##### DATA TO EXAMINE #####

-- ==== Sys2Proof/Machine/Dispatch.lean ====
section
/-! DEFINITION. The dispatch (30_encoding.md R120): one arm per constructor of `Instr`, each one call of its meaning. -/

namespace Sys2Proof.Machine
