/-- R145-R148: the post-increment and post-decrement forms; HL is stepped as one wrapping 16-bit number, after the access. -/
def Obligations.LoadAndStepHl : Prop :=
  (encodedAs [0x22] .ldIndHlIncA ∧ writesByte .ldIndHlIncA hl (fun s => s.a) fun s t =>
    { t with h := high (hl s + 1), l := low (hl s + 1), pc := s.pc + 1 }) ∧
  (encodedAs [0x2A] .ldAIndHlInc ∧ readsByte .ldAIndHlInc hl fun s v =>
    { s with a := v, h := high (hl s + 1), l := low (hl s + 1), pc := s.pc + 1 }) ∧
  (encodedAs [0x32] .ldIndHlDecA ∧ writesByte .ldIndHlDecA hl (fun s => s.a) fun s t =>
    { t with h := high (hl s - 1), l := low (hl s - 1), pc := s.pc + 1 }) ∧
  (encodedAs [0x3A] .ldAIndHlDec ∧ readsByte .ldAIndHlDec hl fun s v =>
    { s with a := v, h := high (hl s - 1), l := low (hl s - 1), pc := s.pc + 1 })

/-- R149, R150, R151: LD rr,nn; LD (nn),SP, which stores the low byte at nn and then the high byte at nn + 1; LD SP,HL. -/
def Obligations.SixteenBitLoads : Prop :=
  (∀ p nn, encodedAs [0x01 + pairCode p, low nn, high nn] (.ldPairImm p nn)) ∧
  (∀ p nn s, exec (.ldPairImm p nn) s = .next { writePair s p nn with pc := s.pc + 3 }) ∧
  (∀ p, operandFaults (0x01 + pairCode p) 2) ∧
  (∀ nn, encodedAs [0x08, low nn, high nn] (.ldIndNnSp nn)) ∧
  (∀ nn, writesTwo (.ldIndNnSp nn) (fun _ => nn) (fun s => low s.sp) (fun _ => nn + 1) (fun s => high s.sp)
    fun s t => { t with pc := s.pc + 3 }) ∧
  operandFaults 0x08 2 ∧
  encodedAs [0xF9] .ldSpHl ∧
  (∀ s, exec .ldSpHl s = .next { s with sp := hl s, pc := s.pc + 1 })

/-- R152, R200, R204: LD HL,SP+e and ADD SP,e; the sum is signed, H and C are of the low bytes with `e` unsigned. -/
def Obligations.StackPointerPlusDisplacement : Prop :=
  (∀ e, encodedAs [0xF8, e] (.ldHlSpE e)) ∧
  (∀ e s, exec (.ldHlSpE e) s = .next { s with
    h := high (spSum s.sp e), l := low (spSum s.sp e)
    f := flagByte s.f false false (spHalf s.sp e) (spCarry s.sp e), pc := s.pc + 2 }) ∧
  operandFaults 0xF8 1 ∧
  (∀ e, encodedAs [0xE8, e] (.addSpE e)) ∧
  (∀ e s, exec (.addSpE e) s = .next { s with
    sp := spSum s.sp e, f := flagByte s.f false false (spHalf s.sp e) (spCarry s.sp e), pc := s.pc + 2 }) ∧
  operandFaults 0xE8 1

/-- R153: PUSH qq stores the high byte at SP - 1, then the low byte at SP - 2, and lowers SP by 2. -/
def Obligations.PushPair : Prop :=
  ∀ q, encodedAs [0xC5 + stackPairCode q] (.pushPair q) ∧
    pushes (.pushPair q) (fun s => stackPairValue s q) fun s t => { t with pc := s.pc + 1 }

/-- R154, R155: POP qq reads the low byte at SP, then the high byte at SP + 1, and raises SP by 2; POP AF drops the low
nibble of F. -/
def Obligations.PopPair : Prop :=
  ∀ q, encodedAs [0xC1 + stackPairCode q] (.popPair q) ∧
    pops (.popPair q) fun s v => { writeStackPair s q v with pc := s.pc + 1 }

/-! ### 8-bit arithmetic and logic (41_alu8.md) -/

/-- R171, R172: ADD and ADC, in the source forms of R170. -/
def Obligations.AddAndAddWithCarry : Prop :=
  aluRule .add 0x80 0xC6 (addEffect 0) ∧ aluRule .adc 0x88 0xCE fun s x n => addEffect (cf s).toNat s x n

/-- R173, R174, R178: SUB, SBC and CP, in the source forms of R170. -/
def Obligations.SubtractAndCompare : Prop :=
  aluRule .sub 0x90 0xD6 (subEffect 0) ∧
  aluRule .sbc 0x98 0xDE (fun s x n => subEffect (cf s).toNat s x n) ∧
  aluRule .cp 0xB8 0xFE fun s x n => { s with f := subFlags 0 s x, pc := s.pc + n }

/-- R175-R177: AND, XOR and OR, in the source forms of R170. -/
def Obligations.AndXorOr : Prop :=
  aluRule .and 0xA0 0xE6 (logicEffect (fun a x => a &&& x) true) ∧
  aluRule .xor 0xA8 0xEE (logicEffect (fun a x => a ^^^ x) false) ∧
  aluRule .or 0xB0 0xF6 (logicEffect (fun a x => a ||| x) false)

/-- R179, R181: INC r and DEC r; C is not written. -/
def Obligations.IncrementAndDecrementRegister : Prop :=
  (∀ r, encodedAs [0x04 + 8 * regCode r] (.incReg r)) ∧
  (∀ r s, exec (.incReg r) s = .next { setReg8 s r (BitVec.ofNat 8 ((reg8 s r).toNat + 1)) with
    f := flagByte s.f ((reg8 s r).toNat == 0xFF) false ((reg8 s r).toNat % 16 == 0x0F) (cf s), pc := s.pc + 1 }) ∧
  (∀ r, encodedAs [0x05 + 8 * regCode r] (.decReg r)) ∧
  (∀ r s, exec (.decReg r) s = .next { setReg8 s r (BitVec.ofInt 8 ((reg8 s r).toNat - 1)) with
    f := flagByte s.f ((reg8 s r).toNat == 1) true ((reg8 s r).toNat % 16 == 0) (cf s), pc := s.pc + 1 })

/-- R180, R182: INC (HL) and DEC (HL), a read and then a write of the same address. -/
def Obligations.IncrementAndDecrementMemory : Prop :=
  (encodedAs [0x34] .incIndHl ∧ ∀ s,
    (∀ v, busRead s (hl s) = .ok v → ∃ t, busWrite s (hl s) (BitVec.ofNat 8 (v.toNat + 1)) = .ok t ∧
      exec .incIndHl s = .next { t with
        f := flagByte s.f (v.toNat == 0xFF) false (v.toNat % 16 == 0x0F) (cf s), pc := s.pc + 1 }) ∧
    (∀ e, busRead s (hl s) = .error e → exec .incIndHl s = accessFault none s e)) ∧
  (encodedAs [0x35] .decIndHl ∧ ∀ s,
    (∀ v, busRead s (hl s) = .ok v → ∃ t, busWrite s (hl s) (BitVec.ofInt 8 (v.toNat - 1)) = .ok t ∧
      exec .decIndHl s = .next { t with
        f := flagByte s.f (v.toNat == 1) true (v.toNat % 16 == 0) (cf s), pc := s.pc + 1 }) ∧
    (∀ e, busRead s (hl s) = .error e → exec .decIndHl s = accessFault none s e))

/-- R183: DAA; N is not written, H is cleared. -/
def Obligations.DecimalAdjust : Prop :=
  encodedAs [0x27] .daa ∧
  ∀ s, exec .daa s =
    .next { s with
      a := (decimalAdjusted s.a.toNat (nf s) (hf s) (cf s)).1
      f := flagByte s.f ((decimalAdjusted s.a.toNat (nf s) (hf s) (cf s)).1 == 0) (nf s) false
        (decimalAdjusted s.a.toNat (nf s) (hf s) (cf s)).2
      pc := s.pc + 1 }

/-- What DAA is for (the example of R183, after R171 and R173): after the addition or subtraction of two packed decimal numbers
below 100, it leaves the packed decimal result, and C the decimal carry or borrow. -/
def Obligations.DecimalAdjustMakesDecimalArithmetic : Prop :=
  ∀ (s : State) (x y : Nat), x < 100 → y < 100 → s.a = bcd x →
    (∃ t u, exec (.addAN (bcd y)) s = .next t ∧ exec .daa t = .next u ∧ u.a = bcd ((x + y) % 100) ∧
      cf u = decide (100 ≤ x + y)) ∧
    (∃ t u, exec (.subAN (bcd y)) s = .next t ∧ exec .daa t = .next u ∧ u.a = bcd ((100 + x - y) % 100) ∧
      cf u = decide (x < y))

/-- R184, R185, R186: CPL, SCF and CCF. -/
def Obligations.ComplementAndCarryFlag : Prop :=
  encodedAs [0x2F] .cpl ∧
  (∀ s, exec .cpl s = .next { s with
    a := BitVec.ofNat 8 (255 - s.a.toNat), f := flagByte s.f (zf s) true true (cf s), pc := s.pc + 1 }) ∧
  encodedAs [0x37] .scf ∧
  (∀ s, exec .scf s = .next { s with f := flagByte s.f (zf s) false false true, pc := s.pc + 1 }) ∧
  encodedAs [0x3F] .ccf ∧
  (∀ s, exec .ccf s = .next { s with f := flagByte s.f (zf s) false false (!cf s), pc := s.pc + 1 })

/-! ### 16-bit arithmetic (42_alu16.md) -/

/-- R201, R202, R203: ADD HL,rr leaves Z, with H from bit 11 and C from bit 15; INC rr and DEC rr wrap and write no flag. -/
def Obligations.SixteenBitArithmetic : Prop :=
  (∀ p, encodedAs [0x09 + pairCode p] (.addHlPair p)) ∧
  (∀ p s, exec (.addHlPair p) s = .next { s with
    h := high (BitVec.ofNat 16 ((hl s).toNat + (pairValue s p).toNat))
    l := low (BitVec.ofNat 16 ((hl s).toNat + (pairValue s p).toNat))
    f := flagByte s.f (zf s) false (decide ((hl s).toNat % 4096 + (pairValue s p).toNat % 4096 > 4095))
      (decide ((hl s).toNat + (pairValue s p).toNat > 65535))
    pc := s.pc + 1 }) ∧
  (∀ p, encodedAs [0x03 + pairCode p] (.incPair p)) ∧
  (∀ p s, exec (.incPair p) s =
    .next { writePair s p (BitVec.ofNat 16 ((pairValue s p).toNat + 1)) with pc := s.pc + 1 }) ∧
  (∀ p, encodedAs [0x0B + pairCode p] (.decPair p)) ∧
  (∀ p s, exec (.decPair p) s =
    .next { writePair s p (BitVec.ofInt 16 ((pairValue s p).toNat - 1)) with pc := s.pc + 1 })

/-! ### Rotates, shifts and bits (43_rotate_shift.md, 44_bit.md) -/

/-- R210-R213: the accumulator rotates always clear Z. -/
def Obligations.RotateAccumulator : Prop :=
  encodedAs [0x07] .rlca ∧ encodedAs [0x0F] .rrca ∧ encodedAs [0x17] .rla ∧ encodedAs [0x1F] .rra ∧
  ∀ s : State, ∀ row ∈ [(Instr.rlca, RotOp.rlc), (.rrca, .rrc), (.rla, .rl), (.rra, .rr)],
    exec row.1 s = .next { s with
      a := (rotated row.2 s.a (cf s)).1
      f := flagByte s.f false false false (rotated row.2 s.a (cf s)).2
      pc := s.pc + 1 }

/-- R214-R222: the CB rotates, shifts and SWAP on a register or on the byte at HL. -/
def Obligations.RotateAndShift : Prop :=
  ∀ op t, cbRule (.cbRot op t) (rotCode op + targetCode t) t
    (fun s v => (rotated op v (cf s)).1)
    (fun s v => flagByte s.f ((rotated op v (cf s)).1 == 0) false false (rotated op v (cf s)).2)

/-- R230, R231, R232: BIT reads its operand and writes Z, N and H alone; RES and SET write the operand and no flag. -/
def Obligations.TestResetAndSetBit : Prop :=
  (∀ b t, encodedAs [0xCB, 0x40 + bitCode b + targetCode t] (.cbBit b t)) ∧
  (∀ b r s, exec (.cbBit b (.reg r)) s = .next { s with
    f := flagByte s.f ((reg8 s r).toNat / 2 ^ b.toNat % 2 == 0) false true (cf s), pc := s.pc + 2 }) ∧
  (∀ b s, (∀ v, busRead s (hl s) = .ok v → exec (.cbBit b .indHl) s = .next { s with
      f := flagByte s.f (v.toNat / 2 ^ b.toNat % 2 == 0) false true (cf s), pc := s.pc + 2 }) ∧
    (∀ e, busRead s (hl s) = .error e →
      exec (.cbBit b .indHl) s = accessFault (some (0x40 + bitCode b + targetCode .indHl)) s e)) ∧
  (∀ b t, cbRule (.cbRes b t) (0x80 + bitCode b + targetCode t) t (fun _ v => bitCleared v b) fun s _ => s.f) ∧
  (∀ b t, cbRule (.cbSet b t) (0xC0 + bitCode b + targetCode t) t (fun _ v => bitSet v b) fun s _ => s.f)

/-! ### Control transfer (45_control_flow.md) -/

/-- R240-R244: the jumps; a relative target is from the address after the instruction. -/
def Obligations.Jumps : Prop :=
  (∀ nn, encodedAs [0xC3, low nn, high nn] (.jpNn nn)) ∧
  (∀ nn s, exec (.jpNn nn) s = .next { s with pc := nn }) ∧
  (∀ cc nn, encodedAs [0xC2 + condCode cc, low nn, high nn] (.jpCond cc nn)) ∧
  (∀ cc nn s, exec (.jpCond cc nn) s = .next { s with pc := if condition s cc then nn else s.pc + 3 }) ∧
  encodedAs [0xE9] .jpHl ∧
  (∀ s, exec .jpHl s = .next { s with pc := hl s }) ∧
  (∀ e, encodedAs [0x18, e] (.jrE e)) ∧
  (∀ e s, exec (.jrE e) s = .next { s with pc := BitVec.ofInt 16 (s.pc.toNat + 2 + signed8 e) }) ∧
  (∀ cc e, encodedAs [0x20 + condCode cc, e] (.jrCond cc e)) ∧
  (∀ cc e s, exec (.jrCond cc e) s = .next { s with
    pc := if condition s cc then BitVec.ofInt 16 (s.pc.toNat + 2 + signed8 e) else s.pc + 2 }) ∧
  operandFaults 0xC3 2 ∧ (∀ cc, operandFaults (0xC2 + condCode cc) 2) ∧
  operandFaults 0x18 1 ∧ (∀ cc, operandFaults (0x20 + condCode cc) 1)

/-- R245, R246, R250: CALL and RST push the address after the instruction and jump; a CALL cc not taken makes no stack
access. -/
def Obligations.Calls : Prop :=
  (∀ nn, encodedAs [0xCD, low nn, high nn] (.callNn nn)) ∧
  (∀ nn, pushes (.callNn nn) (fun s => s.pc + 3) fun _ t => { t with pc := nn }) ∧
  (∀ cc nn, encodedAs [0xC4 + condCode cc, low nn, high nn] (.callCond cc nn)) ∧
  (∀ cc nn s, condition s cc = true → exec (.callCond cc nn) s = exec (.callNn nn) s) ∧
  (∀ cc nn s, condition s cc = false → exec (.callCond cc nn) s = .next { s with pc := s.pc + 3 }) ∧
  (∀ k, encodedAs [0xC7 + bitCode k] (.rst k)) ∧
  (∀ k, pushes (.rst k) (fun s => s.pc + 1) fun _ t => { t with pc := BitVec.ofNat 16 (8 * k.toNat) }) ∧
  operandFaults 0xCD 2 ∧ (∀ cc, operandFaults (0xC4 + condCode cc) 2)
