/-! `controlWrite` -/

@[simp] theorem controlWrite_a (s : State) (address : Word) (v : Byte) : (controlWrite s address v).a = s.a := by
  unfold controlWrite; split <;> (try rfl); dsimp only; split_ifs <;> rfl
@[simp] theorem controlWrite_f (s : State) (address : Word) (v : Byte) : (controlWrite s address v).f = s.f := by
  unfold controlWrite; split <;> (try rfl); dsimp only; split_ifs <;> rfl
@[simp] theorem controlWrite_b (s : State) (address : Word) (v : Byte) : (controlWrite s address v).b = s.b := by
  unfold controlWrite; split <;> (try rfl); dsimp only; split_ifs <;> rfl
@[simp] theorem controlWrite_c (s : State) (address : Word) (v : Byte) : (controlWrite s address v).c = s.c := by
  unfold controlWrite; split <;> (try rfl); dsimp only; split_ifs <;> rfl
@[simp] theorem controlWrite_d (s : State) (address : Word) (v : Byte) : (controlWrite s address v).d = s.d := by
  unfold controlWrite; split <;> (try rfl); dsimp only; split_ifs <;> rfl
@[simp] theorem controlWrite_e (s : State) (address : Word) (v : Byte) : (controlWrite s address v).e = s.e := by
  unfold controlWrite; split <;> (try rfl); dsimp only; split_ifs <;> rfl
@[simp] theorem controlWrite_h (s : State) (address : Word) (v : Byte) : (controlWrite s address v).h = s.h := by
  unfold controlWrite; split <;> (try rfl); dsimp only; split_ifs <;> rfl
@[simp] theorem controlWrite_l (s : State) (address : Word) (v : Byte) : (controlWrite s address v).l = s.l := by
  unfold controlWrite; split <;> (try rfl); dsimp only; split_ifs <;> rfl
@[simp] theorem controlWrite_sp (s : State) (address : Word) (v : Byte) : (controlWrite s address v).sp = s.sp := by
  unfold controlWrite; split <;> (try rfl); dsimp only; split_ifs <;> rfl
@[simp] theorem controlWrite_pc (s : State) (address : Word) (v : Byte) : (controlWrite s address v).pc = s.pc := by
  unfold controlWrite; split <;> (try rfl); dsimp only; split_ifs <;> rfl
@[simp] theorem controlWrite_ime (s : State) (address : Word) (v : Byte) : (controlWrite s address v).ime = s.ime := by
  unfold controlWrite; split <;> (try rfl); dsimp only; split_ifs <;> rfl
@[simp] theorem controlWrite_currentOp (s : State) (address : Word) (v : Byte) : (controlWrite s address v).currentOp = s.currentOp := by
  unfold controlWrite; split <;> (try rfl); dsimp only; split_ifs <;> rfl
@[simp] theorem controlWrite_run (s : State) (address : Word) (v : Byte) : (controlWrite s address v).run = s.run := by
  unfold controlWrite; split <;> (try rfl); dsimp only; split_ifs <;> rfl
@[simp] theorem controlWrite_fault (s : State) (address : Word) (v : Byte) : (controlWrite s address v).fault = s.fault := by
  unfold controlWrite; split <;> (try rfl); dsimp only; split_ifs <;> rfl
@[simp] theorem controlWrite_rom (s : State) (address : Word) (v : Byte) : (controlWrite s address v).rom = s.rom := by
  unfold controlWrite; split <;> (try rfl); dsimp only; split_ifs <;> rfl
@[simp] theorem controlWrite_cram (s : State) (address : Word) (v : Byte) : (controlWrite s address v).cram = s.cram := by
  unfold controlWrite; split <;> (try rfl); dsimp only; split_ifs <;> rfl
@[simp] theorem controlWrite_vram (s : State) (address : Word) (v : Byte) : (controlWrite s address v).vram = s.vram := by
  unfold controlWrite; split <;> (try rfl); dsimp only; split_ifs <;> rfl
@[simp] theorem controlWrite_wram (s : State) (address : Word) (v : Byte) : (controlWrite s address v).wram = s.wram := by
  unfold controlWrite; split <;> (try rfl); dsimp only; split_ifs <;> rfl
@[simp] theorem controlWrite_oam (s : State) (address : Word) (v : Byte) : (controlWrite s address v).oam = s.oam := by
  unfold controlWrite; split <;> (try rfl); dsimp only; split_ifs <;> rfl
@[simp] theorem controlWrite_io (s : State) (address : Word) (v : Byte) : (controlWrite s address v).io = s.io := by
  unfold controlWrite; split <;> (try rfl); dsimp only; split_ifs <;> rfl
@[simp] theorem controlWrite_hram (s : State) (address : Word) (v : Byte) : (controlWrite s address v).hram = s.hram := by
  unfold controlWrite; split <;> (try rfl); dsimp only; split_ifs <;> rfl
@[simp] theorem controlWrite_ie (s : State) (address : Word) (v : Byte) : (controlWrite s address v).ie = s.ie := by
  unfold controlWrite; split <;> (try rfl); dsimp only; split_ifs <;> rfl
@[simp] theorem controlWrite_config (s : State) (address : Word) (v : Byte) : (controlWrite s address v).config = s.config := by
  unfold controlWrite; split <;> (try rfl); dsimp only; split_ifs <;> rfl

#####

- WHAT TO PRODUCE -
Would you please return every line in the listing where "error" shows up?

- TASK RESULT -
    (∀ e, busRead s (hl s) = .error e → exec .incIndHl s = accessFault none s e)) ∧
    (∀ e, busRead s (hl s) = .error e → exec .decIndHl s = accessFault none s e))
    (∀ e, busRead s (hl s) = .error e →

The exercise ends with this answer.